- Supplied records -
Start of Block

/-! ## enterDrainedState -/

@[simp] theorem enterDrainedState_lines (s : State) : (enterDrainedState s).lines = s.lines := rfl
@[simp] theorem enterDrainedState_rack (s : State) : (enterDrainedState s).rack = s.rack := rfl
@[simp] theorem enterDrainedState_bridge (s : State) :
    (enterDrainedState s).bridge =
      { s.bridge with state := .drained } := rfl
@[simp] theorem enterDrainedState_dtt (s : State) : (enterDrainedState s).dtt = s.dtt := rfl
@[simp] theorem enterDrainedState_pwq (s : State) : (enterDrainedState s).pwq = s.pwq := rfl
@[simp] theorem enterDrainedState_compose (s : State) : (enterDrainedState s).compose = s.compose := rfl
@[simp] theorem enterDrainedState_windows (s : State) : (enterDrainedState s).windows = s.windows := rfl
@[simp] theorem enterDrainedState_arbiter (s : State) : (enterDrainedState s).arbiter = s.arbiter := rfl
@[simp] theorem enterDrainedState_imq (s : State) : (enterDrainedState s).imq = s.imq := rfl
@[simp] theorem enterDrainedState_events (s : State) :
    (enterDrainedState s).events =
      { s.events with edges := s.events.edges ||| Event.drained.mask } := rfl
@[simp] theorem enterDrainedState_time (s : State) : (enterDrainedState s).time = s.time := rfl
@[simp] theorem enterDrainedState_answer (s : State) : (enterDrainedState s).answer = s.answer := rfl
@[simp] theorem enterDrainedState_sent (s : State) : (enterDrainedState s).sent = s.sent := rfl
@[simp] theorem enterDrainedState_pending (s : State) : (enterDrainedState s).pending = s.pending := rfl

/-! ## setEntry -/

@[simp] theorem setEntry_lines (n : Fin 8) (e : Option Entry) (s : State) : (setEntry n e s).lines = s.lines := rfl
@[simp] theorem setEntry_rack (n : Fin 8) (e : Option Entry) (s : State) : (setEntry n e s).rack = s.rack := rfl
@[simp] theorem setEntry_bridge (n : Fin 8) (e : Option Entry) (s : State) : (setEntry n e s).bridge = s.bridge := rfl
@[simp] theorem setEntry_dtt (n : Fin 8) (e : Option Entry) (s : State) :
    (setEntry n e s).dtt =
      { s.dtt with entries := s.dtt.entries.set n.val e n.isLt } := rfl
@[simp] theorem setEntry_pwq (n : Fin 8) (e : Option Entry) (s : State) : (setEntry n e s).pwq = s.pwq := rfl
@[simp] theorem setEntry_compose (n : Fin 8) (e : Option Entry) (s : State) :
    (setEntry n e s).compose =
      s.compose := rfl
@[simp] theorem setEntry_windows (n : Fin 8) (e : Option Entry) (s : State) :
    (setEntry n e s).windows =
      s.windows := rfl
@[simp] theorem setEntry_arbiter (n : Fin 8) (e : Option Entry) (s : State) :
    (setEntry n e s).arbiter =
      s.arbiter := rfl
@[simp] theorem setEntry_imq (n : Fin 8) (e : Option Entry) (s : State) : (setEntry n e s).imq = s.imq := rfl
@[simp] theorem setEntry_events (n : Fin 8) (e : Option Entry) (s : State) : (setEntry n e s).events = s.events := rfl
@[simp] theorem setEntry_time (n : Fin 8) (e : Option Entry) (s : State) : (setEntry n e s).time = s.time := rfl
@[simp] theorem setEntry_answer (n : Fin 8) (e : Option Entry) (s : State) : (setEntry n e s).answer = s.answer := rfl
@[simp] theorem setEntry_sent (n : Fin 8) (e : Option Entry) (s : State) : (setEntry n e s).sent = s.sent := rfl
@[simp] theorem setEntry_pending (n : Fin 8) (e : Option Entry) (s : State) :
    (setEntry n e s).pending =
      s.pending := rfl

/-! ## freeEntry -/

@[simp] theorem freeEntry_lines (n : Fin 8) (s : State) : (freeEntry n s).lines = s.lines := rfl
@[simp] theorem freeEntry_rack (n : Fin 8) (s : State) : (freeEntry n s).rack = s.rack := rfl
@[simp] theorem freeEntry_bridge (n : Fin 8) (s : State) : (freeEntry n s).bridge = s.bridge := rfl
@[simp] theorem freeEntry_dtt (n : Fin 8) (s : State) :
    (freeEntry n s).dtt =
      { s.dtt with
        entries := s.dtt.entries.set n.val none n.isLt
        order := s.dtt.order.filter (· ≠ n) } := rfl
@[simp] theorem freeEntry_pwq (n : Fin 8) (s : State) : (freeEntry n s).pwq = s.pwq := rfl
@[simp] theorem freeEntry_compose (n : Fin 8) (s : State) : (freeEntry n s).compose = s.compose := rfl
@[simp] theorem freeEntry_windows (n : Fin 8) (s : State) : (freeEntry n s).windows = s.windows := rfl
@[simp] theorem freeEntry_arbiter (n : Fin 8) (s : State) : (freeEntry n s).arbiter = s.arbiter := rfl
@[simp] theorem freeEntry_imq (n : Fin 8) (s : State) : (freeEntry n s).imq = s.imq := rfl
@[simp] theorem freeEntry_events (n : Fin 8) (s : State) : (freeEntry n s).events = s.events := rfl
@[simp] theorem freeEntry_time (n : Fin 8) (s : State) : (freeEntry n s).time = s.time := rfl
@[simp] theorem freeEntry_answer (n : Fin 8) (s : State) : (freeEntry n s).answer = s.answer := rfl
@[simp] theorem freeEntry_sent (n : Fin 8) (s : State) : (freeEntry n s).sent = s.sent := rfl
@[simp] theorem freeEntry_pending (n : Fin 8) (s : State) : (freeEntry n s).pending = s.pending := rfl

End of Block

- Instructions to follow -
Show each line of the material that includes the word "with".

- Task answer -
      { s.bridge with state := .drained } := rfl
      { s.events with edges := s.events.edges ||| Event.drained.mask } := rfl
      { s.dtt with entries := s.dtt.entries.set n.val e n.isLt } := rfl
      { s.dtt with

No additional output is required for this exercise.